The library has shown impressive results across datasets like MS Marco, SciFact, and TREC-COVID, maintaining consistent performance with existing implementations. 'rerankers' promises to enhance the efficiency and accuracy of retrieval systems, paving the way for future advancements in information retrieval.

What are rerankers?

Rerankers are mechanisms used in information retrieval systems to improve search result accuracy by refining an initial set of candidate documents, and they're important because they enhance the relevance and quality of search results while balancing computational efficiency in large-scale applications like web search engines or specialized database queries.

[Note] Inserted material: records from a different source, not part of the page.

/-- DEBUG_CTL := 1. -/
def execDebugCtlOpen (slot : Slot) (s : State) : Ans := if dictUp s then .next (debugWrite s slot.val 1).1 else .next s
/-- DEBUG_CTL := 2. -/
def execDebugCtlHalt (slot : Slot) (s : State) : Ans := if dictUp s then .next (debugWrite s slot.val 2).1 else .next s
/-- DEBUG_CTL := 3. -/
def execDebugCtlResume (slot : Slot) (s : State) : Ans := if dictUp s then .next (debugWrite s slot.val 3).1 else .next s
/-- DEBUG_CTL := 4. -/
def execDebugCtlClose (slot : Slot) (s : State) : Ans := if dictUp s then .next (debugWrite s slot.val 4).1 else .next s

/-- What DBG_ADDR names: a span of a logical seat's scratchpad, of its pegs, or of a channel that the shell holds; how far the span reaches. -/
inductive DbgTarget where
  | scratch (l off room : Nat)
  | pegs (l first room : Nat)
  | chan (a room : Nat)
  | none
  deriving DecidableEq, Repr

/-- The target of an address for the debug session of a slot (18 R591). -/
def dbgTarget (s : State) (slot a : Nat) : DbgTarget :=
  let sh := shellOf s slot
  let o := a - (0x300000000000 + slot * 0x2000000000)
  let l := o / 0x200000
  let off := o % 0x200000
  if a < 0x3000000000 then
    if sh.rig.channels.contains (a / 0x80000000) ∧ a % 0x80000000 < chanBytes then .chan a (chanBytes - a % 0x80000000) else .none
  else if a < 0x300000000000 + slot * 0x2000000000 ∨ l ≥ shellSeats sh then .none
  else if off < scratchBytes then .scratch l off (scratchBytes - off)
  else if 0x1C0000 ≤ off ∧ off < 0x1C0180 ∧ off % 8 = 0 then .pegs l ((off - 0x1C0000) / 8) (0x1C0180 - off)
  else .none

/-- A peg of a logical seat as MD reads it: while the seat is in HOLD, its source's peg under the peg writes held for it (02 R69); none where the
read is refused. -/
def lseatPeg (s : State) (slot l p : Nat) : Option Bool :=
  let sh := shellOf s slot
  match placeWindow s 2352 slot l (0x1C0000 + 8 * p) 8 with
  | .held _ _ _ =>
    let now := match sh.rig.seats[l]? with | some seat => bitOf (seatOf s seat).pegs p | none => false
    some (sh.held.foldl (fun v k => match k.op with
      | .peg _ x => if k.lseat = l ∧ k.off = 0x1C0000 + 8 * p then x else v
      | _ => v) now)
  | q =>
    let (st, b, _) := placeRead s q 8 {}
    if st = stOk ∧ placeAnswers s 2352 q then some (bitOf (leNat b) 0) else none

/-- A debug read that an island refuses is never data: it ends as an address out of range (01 R39; DESIGN CHOICE, log 45). -/
def dbgAnswer (r : Option Bytes) : Bytes × Nat := match r with | some b => (b, 0) | none => ([], 0x0701)

/-- A read of DBG_DATA: up to 4,096 bytes, as far as the target reaches; an address that names nothing is out of range (log 45). -/
def dbgRead (s : State) (slot : Nat) : Bytes × Nat :=
  if pget s (P.debugState slot) = 0 then ([], 0x070C)
  else match dbgTarget s slot (pget s (P.dbgAddr slot)) with
    | .scratch l off room =>
      let w := (shellOf s slot).windows
      -- the bytes of a leased seat come from its lender: they are free (log 45)
      if (shellOf s slot).rig.seats.length ≤ l then ((List.range (min 4096 room)).map (fun i => Config.freeByte (s.freeCtr * 4096 + i)), 0)
      else dbgAnswer (match lseatRead s slot w l off (min 4096 room) with
        | some (st, b) => if st = stOk then some b else none
        | none => some (lseatBytes s slot w l off (min 4096 room)))
    | .pegs l first room =>
      dbgAnswer ((List.range (room / 8)).foldr (fun i acc => match lseatPeg s slot l (first + i), acc with
        | some v, some b => some (leBytes 8 (if v then 1 else 0) ++ b)
        | _, _ => none) (some []))
    | .chan a room =>
      let p := placeChannel s 2352 (some slot) a (min 4096 room)
      let (st, b, _) := placeRead s p (min 4096 room) {}
      dbgAnswer (if st = stOk ∧ placeAnswers s 2352 p then some b else none)
    | .none => ([], 0x0701)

Microsoft launches the first LLM modelling our atmosphere

Microsoft Research has open-sourced Aurora, an innovative AI model for weather predictions:

This sophisticated 1.3 billion parameter system was trained on an extensive million-hour (!) weather dataset.
Aurora outperforms current leading forecasting systems, including the highly regarded GraphCast AI model.
Its versatility shines in predicting a wide range of atmospheric conditions, from surface temperatures to complex air pollution patterns.
With high-resolution capabilities (0.1°) and processing speeds up to 5,000 times faster than traditional methods, Aurora promises rapid, detailed forecasts.

The model's success stems from its advanced 3D Swin Transformer architecture and comprehensive training across diverse climate scenarios. Aurora's potential extends beyond daily forecasts, offering valuable insights for extreme weather preparation and climate change studies.

Aurora is yet another technological innovation coming from the AI Transfomer architecture. The significance of this invention can’t be overstated enough.

For more details, read the full article here.

Tip of the week

Increasing the LLM output quality with 2 simple prompt tricks

Wait, wait … before you think this is stupid, let me explain: Researchers have indeed found, that by simply telling the LLM to repeat the question and then answering it, it can solve much harder problems, more consistently.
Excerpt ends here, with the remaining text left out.